(Provided material)
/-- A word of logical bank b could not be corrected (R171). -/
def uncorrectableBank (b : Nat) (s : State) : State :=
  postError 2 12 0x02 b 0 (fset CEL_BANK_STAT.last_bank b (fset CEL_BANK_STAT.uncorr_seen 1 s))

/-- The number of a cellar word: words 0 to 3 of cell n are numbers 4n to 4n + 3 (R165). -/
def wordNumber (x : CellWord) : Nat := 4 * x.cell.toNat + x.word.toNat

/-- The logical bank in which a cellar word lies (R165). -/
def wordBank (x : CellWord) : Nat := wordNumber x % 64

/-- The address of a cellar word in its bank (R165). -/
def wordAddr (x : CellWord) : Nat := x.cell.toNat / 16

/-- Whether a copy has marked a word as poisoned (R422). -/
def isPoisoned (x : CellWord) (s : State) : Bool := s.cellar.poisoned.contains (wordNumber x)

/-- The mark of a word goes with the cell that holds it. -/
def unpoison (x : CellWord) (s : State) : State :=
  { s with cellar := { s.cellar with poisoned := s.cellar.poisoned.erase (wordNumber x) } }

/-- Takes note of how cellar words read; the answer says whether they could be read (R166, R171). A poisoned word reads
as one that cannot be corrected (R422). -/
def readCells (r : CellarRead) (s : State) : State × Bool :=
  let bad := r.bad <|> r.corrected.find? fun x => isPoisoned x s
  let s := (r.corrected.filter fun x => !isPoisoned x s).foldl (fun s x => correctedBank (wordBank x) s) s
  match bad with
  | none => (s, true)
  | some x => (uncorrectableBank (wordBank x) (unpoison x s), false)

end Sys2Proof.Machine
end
(End Provided material)
(Provided material)
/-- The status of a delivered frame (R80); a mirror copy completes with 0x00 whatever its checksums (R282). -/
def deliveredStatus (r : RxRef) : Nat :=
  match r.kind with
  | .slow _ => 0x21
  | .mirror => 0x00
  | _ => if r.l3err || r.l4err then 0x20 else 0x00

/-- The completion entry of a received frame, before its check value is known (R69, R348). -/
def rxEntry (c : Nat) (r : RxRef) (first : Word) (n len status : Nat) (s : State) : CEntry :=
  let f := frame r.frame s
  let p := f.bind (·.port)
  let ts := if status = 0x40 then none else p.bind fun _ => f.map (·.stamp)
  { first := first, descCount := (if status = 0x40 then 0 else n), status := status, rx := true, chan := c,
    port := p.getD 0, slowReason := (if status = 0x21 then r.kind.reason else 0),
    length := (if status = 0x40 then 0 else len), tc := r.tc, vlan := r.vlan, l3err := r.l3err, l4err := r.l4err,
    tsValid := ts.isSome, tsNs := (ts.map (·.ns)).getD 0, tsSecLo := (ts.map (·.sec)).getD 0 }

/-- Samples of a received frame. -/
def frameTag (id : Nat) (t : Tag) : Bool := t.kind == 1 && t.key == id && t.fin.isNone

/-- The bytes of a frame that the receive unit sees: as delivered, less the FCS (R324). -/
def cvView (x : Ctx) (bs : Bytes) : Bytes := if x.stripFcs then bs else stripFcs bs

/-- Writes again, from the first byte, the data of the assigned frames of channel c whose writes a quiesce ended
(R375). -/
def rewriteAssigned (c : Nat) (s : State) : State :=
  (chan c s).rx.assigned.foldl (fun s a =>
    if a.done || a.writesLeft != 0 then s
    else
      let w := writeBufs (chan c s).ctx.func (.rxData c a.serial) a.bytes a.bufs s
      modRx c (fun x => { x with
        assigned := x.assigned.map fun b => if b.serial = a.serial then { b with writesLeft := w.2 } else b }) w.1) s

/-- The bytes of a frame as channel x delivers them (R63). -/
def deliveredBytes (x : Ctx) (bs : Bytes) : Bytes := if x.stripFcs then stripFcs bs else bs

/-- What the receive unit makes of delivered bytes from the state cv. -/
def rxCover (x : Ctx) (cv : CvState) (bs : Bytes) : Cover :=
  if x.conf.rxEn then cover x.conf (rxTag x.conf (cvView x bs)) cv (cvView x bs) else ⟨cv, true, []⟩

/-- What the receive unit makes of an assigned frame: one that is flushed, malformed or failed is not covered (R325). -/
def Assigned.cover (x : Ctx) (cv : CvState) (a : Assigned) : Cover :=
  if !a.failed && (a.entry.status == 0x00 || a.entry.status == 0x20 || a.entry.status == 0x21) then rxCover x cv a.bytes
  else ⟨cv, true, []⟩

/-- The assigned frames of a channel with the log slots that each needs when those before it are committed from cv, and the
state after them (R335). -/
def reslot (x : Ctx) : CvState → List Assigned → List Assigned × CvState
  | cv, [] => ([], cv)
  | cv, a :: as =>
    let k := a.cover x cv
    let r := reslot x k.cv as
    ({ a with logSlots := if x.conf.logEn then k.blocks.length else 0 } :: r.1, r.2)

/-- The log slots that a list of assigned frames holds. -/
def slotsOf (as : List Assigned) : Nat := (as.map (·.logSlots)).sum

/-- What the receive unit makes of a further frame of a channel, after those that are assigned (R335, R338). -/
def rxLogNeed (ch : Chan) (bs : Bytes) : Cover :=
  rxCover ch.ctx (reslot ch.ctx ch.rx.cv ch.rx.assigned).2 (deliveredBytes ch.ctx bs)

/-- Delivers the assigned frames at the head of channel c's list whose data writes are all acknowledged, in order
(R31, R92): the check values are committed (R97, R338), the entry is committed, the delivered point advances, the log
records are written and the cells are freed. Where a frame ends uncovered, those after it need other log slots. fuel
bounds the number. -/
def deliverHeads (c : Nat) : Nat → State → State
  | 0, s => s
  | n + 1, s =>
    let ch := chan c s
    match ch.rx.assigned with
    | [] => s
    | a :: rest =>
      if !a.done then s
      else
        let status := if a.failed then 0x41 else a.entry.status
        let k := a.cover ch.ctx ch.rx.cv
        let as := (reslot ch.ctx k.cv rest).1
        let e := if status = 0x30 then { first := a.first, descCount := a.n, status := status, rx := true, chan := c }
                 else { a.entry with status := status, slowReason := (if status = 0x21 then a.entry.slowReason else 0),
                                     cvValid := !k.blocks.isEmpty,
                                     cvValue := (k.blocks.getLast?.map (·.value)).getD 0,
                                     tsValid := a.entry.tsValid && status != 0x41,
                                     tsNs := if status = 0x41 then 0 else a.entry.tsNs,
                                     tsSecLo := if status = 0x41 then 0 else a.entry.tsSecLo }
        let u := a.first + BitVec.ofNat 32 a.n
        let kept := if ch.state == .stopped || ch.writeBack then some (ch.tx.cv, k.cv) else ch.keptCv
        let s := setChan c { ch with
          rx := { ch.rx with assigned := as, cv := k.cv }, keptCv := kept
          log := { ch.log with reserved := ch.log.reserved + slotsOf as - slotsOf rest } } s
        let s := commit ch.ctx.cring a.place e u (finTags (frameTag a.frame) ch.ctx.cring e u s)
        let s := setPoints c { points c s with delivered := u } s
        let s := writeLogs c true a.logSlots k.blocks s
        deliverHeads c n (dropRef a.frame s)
(End Provided material)
(Provided material)
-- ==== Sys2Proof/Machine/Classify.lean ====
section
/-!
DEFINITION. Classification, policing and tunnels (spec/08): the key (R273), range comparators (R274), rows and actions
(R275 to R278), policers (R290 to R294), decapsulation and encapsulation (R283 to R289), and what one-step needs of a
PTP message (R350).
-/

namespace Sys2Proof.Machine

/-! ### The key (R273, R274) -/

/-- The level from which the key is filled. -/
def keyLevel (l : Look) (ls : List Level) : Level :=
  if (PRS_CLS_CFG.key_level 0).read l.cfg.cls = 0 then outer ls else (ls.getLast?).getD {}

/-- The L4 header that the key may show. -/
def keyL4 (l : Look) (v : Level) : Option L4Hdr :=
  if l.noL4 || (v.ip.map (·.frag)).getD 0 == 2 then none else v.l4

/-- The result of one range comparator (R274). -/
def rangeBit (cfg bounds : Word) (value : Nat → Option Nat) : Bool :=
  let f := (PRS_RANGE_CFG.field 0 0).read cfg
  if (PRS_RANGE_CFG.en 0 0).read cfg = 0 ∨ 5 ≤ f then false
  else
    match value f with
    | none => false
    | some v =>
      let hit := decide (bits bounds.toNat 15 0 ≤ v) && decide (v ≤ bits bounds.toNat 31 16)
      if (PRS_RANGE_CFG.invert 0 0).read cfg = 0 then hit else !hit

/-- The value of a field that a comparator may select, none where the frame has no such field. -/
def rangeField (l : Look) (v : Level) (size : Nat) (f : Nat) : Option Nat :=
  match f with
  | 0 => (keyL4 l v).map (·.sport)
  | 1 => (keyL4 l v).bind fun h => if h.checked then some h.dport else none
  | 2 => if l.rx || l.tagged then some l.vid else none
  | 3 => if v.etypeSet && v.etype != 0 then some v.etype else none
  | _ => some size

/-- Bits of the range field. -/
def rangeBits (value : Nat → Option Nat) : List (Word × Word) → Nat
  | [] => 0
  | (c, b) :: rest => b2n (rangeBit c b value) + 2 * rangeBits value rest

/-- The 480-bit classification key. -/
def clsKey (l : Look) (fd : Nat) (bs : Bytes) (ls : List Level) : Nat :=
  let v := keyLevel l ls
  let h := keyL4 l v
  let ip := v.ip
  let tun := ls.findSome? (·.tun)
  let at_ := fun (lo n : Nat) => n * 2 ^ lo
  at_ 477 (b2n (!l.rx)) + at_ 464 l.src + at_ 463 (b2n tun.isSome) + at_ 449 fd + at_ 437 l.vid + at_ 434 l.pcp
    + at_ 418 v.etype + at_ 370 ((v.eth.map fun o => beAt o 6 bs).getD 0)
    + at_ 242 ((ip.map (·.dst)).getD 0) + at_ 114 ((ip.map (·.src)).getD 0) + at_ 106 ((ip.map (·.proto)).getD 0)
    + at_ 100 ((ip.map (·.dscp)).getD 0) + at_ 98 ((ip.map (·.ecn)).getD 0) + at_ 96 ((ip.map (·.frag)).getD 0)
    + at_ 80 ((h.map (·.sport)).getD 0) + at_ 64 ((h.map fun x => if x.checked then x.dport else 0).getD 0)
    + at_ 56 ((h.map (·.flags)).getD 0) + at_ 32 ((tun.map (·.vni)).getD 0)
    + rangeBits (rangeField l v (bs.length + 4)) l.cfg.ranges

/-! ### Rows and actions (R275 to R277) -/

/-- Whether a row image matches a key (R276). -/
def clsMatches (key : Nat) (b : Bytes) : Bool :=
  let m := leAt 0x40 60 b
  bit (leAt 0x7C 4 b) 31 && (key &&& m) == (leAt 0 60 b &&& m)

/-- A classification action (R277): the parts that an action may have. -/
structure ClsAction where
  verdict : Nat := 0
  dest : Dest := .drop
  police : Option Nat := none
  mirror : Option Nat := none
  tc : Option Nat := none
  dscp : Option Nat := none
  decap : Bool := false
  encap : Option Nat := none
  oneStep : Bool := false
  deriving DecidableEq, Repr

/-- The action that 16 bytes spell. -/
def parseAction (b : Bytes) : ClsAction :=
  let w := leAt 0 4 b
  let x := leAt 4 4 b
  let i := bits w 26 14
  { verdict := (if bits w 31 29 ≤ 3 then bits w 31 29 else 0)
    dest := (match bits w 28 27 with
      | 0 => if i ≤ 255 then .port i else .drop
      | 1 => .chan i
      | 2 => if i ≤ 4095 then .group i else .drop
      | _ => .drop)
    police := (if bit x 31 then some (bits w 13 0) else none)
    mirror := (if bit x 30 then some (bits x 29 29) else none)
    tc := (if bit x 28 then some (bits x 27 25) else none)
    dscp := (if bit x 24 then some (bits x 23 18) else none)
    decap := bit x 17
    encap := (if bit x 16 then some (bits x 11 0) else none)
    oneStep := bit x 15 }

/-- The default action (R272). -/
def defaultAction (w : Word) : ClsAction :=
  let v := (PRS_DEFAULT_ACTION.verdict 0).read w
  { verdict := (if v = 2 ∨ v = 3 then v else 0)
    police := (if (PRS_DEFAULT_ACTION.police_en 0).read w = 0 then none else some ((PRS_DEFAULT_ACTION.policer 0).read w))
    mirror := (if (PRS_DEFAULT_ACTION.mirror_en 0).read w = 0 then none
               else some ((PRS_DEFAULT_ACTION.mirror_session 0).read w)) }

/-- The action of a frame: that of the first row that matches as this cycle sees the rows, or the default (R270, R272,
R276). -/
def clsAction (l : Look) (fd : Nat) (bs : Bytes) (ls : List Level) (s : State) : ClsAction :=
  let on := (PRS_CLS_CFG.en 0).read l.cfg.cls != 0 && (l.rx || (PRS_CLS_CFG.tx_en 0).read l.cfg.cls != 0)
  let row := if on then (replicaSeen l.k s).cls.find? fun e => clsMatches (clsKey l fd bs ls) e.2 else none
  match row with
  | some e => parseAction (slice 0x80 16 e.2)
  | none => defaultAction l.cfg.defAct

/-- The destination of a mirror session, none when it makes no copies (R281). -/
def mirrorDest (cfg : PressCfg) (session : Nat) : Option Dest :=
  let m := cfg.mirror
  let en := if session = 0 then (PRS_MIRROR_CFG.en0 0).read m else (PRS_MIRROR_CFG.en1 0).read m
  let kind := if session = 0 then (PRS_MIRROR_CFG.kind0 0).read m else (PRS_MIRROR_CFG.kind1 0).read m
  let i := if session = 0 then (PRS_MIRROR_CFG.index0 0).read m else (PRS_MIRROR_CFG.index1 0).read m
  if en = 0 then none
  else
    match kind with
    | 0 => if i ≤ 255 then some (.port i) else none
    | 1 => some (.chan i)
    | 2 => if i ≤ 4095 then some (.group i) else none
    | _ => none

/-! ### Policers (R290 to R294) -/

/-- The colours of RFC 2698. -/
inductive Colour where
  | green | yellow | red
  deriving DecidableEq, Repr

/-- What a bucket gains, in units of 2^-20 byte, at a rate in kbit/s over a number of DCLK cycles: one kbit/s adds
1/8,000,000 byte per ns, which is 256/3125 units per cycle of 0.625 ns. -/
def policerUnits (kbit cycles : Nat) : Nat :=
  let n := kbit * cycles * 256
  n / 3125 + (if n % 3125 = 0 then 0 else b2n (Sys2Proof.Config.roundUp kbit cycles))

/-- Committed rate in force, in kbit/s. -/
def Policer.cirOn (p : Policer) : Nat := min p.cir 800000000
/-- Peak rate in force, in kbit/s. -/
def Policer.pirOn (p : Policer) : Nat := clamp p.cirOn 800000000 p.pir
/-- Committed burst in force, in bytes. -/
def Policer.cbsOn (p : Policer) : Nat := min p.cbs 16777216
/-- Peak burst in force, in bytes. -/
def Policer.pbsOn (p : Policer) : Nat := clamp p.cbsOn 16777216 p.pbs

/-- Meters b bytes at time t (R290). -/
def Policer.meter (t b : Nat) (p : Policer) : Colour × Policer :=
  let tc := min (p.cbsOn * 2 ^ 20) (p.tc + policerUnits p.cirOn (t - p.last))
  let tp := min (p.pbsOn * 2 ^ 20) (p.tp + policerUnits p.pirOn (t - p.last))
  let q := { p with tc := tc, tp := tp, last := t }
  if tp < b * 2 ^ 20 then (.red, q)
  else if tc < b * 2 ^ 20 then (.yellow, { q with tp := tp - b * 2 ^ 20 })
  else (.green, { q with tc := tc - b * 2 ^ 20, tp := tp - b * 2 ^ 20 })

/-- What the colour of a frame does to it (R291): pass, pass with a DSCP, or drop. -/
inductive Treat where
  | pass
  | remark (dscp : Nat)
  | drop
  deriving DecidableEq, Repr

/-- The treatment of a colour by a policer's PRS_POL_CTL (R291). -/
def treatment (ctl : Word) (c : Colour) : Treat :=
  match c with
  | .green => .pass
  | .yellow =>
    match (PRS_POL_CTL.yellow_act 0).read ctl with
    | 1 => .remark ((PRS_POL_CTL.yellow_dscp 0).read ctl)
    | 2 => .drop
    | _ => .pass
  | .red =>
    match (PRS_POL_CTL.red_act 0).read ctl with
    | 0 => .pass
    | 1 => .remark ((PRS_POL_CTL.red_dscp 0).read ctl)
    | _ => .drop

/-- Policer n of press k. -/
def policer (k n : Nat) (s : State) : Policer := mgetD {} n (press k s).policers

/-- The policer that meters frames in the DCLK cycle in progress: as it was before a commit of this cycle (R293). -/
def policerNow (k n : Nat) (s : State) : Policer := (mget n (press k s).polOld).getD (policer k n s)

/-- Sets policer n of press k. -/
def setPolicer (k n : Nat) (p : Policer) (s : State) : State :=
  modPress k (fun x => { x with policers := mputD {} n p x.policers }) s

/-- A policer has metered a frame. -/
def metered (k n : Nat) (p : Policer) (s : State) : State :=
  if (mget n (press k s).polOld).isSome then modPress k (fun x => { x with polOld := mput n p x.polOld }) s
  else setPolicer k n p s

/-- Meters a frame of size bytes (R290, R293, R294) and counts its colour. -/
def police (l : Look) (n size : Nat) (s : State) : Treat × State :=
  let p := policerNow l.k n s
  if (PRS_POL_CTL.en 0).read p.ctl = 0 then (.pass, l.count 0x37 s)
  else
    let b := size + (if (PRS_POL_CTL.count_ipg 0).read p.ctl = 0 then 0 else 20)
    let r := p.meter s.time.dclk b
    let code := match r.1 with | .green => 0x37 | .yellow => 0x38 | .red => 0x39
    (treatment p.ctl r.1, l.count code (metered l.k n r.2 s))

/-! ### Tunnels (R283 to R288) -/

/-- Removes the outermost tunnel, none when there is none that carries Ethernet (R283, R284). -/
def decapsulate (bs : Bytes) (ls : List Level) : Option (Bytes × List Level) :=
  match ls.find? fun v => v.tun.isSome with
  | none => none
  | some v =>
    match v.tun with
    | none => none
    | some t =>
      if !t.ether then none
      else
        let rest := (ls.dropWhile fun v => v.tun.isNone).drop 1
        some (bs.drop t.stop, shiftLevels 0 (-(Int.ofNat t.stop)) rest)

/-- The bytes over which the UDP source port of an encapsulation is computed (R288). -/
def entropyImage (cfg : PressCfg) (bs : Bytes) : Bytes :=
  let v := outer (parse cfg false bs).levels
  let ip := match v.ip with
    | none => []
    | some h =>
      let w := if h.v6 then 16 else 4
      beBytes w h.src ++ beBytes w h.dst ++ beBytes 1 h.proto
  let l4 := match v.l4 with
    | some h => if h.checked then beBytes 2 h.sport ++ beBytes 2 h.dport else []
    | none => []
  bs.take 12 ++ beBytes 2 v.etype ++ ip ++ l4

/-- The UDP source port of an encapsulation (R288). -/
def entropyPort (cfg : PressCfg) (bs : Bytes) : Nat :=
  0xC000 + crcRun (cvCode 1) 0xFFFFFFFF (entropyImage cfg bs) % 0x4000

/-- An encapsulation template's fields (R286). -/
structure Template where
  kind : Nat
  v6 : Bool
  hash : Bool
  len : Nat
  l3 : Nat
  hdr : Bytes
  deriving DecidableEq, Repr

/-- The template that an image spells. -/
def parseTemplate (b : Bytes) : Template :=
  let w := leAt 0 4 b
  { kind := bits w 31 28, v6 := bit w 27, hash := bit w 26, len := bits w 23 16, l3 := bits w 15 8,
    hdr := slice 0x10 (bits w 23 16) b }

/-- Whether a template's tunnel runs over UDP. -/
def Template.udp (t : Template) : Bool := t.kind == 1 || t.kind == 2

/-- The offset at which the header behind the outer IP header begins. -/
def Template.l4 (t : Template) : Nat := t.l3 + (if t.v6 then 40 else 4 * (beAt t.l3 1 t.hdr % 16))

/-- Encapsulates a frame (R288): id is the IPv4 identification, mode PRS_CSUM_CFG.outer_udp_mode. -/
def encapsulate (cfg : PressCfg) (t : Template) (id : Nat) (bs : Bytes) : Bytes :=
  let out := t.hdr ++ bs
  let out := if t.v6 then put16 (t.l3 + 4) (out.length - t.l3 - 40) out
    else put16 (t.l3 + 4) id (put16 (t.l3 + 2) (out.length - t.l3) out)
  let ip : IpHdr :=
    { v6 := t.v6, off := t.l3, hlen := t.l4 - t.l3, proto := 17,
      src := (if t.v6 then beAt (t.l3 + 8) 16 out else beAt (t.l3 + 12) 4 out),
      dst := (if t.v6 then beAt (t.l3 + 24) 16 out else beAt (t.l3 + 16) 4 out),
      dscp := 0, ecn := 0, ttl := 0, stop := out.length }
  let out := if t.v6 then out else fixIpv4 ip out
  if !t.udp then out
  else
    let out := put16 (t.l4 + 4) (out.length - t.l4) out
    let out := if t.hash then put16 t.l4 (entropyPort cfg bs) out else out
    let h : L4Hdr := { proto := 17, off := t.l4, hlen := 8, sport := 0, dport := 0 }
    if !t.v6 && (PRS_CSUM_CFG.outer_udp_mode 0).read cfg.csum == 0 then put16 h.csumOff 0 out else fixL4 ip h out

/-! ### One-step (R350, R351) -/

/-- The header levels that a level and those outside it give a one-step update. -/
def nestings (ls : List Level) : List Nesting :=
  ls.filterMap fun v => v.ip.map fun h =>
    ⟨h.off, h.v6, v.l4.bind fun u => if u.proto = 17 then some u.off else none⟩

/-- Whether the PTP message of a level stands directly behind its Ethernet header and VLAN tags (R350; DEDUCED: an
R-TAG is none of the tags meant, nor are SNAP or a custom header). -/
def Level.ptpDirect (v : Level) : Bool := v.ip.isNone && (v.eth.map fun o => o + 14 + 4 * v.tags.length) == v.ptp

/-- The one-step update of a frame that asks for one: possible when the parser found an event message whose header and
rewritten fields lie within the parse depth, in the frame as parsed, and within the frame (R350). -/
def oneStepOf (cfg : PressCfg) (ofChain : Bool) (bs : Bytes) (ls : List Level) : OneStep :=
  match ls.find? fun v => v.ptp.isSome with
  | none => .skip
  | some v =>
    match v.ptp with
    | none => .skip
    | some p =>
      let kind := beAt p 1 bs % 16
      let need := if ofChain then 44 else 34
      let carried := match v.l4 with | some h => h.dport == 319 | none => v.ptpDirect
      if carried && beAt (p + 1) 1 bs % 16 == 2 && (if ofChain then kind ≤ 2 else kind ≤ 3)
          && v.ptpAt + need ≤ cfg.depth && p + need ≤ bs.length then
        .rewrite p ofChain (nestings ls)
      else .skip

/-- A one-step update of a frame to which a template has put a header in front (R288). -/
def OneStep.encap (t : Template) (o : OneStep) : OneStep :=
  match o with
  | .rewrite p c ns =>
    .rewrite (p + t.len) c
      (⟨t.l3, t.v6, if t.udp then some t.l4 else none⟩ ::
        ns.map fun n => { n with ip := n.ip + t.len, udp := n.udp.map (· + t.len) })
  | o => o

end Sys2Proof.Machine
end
(End Provided material)
> _What you have to do_: Within the entries above, find every line where the string "header" occurs, and copy it.

> _Reply_:
/-- The L4 header that the key may show. -/
/-- The offset at which the header behind the outer IP header begins. -/
/-- The header levels that a level and those outside it give a one-step update. -/
/-- Whether the PTP message of a level stands directly behind its Ethernet header and VLAN tags (R350; DEDUCED: an
R-TAG is none of the tags meant, nor are SNAP or a custom header). -/
/-- The one-step update of a frame that asks for one: possible when the parser found an event message whose header and
/-- A one-step update of a frame to which a template has put a header in front (R288). -/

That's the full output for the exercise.